[Stored data entries]
★ ★ ★ ★

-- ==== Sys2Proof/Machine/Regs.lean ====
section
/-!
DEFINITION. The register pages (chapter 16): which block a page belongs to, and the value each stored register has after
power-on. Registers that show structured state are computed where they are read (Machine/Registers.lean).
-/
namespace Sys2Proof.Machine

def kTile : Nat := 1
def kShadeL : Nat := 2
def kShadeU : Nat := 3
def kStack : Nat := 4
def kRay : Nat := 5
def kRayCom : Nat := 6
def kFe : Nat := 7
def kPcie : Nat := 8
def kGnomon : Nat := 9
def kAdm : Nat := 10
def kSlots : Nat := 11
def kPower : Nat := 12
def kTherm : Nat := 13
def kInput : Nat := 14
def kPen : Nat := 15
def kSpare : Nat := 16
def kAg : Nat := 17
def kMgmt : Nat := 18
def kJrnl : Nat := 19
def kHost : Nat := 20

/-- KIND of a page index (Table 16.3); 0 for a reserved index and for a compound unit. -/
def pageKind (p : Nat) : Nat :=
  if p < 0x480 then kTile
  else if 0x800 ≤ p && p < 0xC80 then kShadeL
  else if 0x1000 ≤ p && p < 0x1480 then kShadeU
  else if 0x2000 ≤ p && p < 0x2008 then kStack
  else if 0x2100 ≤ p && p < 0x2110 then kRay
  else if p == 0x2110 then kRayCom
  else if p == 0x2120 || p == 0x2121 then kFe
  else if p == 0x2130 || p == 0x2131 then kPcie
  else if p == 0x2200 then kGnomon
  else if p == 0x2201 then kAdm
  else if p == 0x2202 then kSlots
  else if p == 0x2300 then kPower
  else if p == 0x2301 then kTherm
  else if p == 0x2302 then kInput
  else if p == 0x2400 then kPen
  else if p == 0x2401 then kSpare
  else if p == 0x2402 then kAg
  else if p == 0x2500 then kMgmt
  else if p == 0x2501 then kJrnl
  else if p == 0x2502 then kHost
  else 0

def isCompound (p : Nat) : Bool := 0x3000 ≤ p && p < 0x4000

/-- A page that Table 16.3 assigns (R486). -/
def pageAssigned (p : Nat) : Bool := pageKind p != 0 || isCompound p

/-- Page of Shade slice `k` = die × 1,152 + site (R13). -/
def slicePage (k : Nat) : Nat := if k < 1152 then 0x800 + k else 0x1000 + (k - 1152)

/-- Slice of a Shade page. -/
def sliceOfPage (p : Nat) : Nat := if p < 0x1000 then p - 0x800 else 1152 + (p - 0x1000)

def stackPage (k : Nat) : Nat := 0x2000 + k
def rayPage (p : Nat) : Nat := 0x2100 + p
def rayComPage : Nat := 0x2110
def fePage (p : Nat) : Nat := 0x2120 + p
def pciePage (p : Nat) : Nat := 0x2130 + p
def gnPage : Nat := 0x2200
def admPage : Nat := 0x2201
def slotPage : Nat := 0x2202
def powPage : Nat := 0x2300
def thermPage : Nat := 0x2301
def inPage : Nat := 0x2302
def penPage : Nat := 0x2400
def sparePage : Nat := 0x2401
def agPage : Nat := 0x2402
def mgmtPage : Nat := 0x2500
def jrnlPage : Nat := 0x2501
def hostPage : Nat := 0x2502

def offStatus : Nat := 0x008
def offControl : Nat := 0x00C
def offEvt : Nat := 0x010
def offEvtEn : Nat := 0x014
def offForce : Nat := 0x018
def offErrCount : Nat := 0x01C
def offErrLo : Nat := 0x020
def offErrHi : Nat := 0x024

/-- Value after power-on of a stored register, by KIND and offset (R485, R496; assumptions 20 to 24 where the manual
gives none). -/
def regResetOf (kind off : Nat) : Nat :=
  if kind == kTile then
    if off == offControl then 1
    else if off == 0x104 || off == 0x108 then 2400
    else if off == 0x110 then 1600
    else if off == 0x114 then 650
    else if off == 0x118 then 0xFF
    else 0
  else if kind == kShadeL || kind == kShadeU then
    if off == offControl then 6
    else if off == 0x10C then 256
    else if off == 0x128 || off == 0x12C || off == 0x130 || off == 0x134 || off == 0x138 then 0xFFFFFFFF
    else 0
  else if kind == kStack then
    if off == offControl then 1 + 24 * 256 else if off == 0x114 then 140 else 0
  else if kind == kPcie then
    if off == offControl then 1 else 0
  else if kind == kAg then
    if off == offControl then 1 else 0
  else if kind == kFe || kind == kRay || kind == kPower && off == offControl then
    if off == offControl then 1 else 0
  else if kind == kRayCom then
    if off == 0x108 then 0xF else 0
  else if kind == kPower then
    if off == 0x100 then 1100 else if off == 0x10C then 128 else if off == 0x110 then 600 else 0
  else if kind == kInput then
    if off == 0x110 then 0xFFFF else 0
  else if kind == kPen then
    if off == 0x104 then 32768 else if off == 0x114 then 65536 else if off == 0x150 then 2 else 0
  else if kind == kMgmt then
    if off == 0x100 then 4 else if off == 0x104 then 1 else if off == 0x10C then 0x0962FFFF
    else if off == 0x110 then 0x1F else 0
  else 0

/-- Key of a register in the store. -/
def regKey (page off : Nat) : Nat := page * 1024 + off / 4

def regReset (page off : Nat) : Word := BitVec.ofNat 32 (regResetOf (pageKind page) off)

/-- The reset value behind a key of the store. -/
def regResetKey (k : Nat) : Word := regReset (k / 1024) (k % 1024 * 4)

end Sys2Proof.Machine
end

★ ★ ★ ★

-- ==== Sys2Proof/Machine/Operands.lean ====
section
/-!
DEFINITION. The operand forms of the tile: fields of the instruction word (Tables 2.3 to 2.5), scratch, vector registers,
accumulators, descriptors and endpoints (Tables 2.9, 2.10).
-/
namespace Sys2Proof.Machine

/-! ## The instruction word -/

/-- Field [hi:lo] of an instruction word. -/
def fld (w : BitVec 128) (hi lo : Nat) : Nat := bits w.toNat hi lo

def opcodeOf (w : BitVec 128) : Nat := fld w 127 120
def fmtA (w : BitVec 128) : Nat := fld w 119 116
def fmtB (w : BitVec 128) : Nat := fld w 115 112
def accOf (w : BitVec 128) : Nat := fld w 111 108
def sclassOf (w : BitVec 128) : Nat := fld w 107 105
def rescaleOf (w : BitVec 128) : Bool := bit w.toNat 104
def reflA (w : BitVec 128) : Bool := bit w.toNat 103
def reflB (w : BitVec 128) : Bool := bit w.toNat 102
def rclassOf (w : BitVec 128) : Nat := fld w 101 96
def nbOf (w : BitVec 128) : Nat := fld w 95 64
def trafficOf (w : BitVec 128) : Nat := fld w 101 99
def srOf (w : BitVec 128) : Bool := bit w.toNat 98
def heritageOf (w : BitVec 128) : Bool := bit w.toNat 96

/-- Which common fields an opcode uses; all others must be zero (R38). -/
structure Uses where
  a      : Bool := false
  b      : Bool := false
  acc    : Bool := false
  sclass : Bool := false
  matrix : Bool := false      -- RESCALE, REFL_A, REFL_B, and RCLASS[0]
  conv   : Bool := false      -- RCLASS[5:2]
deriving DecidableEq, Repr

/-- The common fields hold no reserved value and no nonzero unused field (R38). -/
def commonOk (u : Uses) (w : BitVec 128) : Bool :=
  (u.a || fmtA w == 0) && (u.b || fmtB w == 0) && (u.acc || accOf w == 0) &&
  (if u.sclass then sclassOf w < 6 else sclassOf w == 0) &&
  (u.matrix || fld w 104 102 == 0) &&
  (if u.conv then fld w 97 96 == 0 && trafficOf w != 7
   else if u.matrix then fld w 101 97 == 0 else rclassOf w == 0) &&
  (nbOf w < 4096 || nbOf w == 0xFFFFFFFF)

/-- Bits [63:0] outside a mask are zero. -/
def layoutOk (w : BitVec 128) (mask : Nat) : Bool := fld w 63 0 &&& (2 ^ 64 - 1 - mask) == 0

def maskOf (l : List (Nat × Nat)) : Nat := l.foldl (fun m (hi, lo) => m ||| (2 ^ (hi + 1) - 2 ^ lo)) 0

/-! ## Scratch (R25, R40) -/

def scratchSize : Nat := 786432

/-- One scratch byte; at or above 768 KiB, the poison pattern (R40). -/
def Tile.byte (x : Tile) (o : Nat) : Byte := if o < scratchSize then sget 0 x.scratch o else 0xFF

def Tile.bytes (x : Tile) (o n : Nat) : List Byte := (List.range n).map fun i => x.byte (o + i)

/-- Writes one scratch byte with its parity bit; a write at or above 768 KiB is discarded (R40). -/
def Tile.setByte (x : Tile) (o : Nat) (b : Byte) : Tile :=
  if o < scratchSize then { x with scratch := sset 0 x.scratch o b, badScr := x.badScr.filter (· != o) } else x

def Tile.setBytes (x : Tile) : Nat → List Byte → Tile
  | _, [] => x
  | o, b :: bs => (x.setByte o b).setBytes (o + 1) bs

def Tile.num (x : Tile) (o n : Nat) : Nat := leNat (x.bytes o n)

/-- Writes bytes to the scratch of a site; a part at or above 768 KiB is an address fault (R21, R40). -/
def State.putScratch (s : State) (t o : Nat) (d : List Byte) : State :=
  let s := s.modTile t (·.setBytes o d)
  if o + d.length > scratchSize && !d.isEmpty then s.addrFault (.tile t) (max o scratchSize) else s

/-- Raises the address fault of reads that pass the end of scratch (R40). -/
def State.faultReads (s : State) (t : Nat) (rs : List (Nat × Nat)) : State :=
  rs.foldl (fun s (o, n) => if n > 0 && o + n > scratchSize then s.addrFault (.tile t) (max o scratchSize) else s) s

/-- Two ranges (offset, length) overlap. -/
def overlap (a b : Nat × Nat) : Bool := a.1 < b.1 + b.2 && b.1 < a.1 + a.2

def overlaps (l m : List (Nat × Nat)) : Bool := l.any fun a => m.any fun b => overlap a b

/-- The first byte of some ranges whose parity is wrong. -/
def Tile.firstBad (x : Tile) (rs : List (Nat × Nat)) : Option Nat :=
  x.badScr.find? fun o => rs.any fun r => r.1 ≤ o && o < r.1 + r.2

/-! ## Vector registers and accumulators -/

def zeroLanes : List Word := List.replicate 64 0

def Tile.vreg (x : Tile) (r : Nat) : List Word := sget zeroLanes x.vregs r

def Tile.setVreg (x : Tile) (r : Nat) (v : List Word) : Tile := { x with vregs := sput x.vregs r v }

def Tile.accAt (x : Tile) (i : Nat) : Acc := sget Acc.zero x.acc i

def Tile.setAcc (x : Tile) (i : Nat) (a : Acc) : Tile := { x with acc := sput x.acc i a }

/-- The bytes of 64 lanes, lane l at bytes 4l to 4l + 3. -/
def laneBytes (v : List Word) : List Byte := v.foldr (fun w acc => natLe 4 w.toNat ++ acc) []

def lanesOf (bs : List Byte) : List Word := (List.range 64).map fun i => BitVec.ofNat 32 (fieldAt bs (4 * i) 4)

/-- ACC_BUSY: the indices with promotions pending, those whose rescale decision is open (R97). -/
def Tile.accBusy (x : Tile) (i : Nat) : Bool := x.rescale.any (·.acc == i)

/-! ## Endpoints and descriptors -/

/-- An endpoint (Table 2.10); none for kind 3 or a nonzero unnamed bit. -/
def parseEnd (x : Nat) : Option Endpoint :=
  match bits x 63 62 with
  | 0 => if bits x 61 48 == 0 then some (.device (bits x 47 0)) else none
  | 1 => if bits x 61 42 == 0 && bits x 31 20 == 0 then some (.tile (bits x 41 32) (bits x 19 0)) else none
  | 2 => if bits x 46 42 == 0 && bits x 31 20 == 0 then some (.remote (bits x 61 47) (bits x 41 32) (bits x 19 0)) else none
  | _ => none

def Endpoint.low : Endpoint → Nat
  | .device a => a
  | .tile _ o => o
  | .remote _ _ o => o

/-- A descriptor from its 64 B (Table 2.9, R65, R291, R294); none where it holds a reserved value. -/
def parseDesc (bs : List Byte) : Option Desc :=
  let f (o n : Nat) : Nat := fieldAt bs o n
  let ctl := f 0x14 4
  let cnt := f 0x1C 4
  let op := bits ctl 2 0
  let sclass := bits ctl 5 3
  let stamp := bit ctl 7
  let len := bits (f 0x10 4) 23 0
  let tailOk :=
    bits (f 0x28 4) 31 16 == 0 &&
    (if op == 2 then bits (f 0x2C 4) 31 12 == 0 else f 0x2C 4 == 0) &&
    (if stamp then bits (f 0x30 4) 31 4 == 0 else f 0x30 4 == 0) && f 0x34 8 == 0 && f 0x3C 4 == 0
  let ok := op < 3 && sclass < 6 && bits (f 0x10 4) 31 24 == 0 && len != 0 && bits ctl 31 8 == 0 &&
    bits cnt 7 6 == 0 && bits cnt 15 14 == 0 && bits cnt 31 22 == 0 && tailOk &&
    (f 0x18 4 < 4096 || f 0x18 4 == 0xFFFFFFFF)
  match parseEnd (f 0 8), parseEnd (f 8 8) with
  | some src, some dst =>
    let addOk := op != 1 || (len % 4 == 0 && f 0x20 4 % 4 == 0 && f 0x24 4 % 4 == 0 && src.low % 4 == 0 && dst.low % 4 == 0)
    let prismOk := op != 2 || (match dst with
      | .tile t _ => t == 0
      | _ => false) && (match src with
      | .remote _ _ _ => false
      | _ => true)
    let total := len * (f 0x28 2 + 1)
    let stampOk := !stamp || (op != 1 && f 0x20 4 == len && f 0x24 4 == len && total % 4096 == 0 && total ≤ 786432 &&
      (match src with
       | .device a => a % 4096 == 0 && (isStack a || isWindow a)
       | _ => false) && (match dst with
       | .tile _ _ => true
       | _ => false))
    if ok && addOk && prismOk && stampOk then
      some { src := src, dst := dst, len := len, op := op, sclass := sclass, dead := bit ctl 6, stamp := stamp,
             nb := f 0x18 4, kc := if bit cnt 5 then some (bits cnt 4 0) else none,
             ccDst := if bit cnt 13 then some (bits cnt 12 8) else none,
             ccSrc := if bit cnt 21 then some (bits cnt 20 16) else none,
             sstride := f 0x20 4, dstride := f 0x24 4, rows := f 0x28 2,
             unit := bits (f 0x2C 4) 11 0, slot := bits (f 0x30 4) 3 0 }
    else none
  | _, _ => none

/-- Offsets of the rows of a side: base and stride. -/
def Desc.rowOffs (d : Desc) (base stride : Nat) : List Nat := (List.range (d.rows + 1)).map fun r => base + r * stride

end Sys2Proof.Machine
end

★ ★ ★ ★

■ The task ■
Set apart and copy each line of the records that holds the word "fieldAt".

■ Output of the exercise ■
def lanesOf (bs : List Byte) : List Word := (List.range 64).map fun i => BitVec.ofNat 32 (fieldAt bs (4 * i) 4)
  let f (o n : Nat) : Nat := fieldAt bs o n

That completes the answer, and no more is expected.